[Start of section]

-- ==== Sys2Proof/Tests/Slice0.lean ====
section
/-! SUPPORT. Small tests from 95_test_vectors.md and the rules, the checks of WellFormed, and a witness for the hypotheses of each statement. -/

-- One theorem at a time: elaborated at once, the kernel evaluations below ask for more threads than a
-- sandbox may give.
set_option Elab.async false

namespace Sys2Proof.Tests

open Sys2Proof.Machine Sys2Proof.Safety

/-! ### WellFormed -/

/-- R60: a command with the reserved MODE is ill formed. -/
theorem test_command_wf_refuses_reserved :
    Command.wf ⟨0b11#2, 0, 0⟩ = false ∧ Command.wf ⟨0b10#2, 7, 9⟩ = true := by decide

/-- R62: every natural is a well-formed offset. -/
theorem test_instr_wf_takes_any_offset : Instr.wf (.encTile8 1000000 3) = true := by decide

/-- The canonical form refuses a zero cell, cells out of order, and a cell twice. -/
theorem test_memory_wf_refuses :
    Memory.wf [(3, 0#8)] = false ∧ Memory.wf [(3, 1#8), (2, 1#8)] = false ∧
    Memory.wf [(3, 1#8), (3, 2#8)] = false ∧ Memory.wf [(2, 1#8), (3, 1#8)] = true := by decide

/-- A grid refuses an entry outside its size (R21). -/
theorem test_grid_wf_refuses_entry_outside :
    Grid.wf ⟨2, 2, [(4, 1#8)]⟩ = false ∧ Grid.wf ⟨2, 2, [(3, 1#8)]⟩ = true := by decide

/-! ### Decoding: MODE words written out from R59 -/

theorem test_decode_sprite : decode ⟨0b00#2, 4, 0⟩ = .operation (.encSprite16 4 0) := by decide

theorem test_decode_tile : decode ⟨0b01#2, 8, 0⟩ = .operation (.encTile8 8 0) := by decide

theorem test_decode_meta : decode ⟨0b10#2, 0, 1⟩ = .operation (.encMeta16 0 1) := by decide

theorem test_decode_reserved : decode ⟨0b11#2, 8, 0⟩ = .reserved := by decide

/-- R63: column first. -/
theorem test_asm_column_first : Instr.asm (.encTile8 8 0) = "ENC_TILE8 8, 0" := by decide +kernel

/-- R64, R126. -/
theorem test_convert_asm :
    (Layout.ofCliName "tile_16x16").map Layout.convertAsm = some "CONVERT tile_16x16" := by
  decide +kernel

/-! ### Vectors of 95_test_vectors.md -/

/-- V-T4: `P = c`; MSB is column 0. -/
def columns : Window := fun _ c => BitVec.ofNat 8 c

/-- `(XX YY …)×n` of the vectors' notation. -/
def times (n : Nat) (bytes : List Byte) : List Byte := (List.replicate n bytes).flatten

theorem test_VT4_planar :
    planar8 columns = times 8 [0x55#8, 0x33#8] ++ times 8 [0x0F#8, 0x00#8] := by decide +kernel

theorem test_VT4_linear :
    linear8 columns = times 8 [0x01#8, 0x23#8, 0x45#8, 0x67#8] := by decide +kernel

/-- V-T8: entries AB encode as their low nibble B. -/
theorem test_VT8 : tileBlocks (fun _ _ => 0xAB#8) =
    { planar := times 8 [0xFF#8, 0xFF#8] ++ times 8 [0x00#8, 0xFF#8]
      linear := times 32 [0xBB#8] } := by decide +kernel

/-- V-T12 (W3): the source's pair (0x3, 0xA). -/
def pairWindow : Window := fun r c =>
  if r = 0 ∧ c = 0 then 0x3#8 else if r = 0 ∧ c = 1 then 0xA#8 else 0#8

theorem test_VT12 : (planar8 pairWindow)[0]? = some 0x80#8 ∧ (planar8 pairWindow)[1]? = some 0xC0#8 ∧
    (planar8 pairWindow)[16]? = some 0x00#8 ∧ (planar8 pairWindow)[17]? = some 0x40#8 ∧
    (linear8 pairWindow)[0]? = some 0x3A#8 := by decide +kernel

/-- V-T10: row placement in both half-planes. -/
theorem test_VT10 : planar8 (fun r _ => BitVec.ofNat 8 r) =
    [0x00#8, 0x00#8, 0xFF#8, 0x00#8, 0x00#8, 0xFF#8, 0xFF#8, 0xFF#8,
     0x00#8, 0x00#8, 0xFF#8, 0x00#8, 0x00#8, 0xFF#8, 0xFF#8, 0xFF#8] ++
    times 8 [0x00#8] ++ times 4 [0xFF#8, 0x00#8] := by decide +kernel

/-- V-S3: word 00FF of plane 3 is written FF 00, low byte first. -/
theorem test_VS3_planar : planar16 columns =
    times 32 [0x55#8] ++ times 32 [0x33#8] ++ times 32 [0x0F#8] ++ times 16 [0xFF#8, 0x00#8] := by
  decide +kernel

theorem test_VS3_linear : linear16 columns =
    times 16 [0x01#8, 0x23#8, 0x45#8, 0x67#8, 0x89#8, 0xAB#8, 0xCD#8, 0xEF#8] := by decide +kernel

/-- V-S7: 2 at (3, 8): word 19 is 0080, byte 38 is 80, linear byte 28 is 20. -/
theorem test_VS7 :
    let P : Window := fun r c => if r = 3 ∧ c = 8 then 2#8 else 0#8
    (spriteWords P)[19]? = some 0x0080#16 ∧ (planar16 P)[38]? = some 0x80#8 ∧
    (linear16 P)[28]? = some 0x20#8 := by decide +kernel

/-- V-M1: quadrants 1, 2, 3, 4. -/
def quadrants : Window := fun r c =>
  if r < 8 then (if c < 8 then 1#8 else 2#8) else if c < 8 then 3#8 else 4#8

theorem test_VM1_planar : metaPlanar quadrants =
    times 8 [0xFF#8, 0x00#8] ++ times 16 [0x00#8] ++ times 8 [0x00#8, 0xFF#8] ++ times 16 [0x00#8] ++
    times 8 [0xFF#8, 0xFF#8] ++ times 16 [0x00#8] ++ times 16 [0x00#8] ++ times 8 [0xFF#8, 0x00#8] := by
  decide +kernel

theorem test_VM1_linear : metaLinear quadrants =
    times 32 [0x11#8] ++ times 32 [0x22#8] ++ times 32 [0x33#8] ++ times 32 [0x44#8] := by
  decide +kernel

/-! ### Single steps -/

/-- A run in progress on the grid of `w × h` entries `P`, the host about to issue `cs`. -/
def running (w h : Nat) (P : Window) (cs : List Command) : State :=
  { State.reset with grid := Grid.ofWindow w h P, phase := .commands, program := .direct cs }

/-- What a next state shows of the block. -/
def shows {α : Type} (o : Host.Outcome State Fault Refusal) (f : State → α) : Option α :=
  match o with
  | .next t => some (f t)
  | .fault _ => none
  | .refused _ => none

/-- P1's second command: `ENC_TILE8 8, 0` on `P = c`, 16 × 8: the second half has plane 3 set. -/
theorem test_step_P1_second_tile :
    shows (step (running 16 8 columns [⟨0b01#2, 8, 0⟩])) (fun t => (t.planar, t.faultValid)) =
      some (times 8 [0x55#8, 0x33#8] ++ times 8 [0x0F#8, 0xFF#8], false) := by decide +kernel

/-- `ENC_TILE8 9, 0` on 16 × 8 leaves the grid (95 fault vectors of ENC_TILE8). -/
theorem test_step_tile_oob :
    shows (step (running 16 8 columns [⟨0b01#2, 9, 0⟩]))
      (fun t => (t.planar, t.linear, t.faultWord)) = some ([], [], 0b101#3) := by decide +kernel

/-- P6's first command: `ENC_SPRITE16 4, 0` on `P = c & F`, 20 × 16: an unaligned window. -/
theorem test_step_P6_unaligned_sprite :
    shows (step (running 20 16 (fun _ c => BitVec.ofNat 8 (c % 16)) [⟨0b00#2, 4, 0⟩])) State.linear =
      some (times 16 [0x45#8, 0x67#8, 0x89#8, 0xAB#8, 0xCD#8, 0xEF#8, 0x01#8, 0x23#8]) := by
  decide +kernel

/-- `ENC_META16 0, 1` on 20 × 16: no quarter is appended. -/
theorem test_step_meta_oob :
    shows (step (running 20 16 columns [⟨0b10#2, 0, 1⟩])) (fun t => (t.planar.length, t.faultCode)) =
      some (0, 2#2) := by decide +kernel

/-- P5's second command: MODE 11 raises ILLEGAL_MODE; its third is not performed. -/
theorem test_step_P5_reserved :
    shows (step (running 16 8 columns [⟨0b11#2, 8, 0⟩])) (fun t => (t.faultWord, t.planar)) =
      some (0b011#3, []) := by decide +kernel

[End of section]

### YOUR TASK
Select every line in the records above that contains the word "running".

### TASK SOLUTION
def running (w h : Nat) (P : Window) (cs : List Command) : State :=
    shows (step (running 16 8 columns [⟨0b01#2, 8, 0⟩])) (fun t => (t.planar, t.faultValid)) =
    shows (step (running 16 8 columns [⟨0b01#2, 9, 0⟩]))
    shows (step (running 20 16 (fun _ c => BitVec.ofNat 8 (c % 16)) [⟨0b00#2, 4, 0⟩])) State.linear =
    shows (step (running 20 16 columns [⟨0b10#2, 0, 1⟩])) (fun t => (t.planar.length, t.faultCode)) =
    shows (step (running 16 8 columns [⟨0b11#2, 8, 0⟩])) (fun t => (t.faultWord, t.planar)) =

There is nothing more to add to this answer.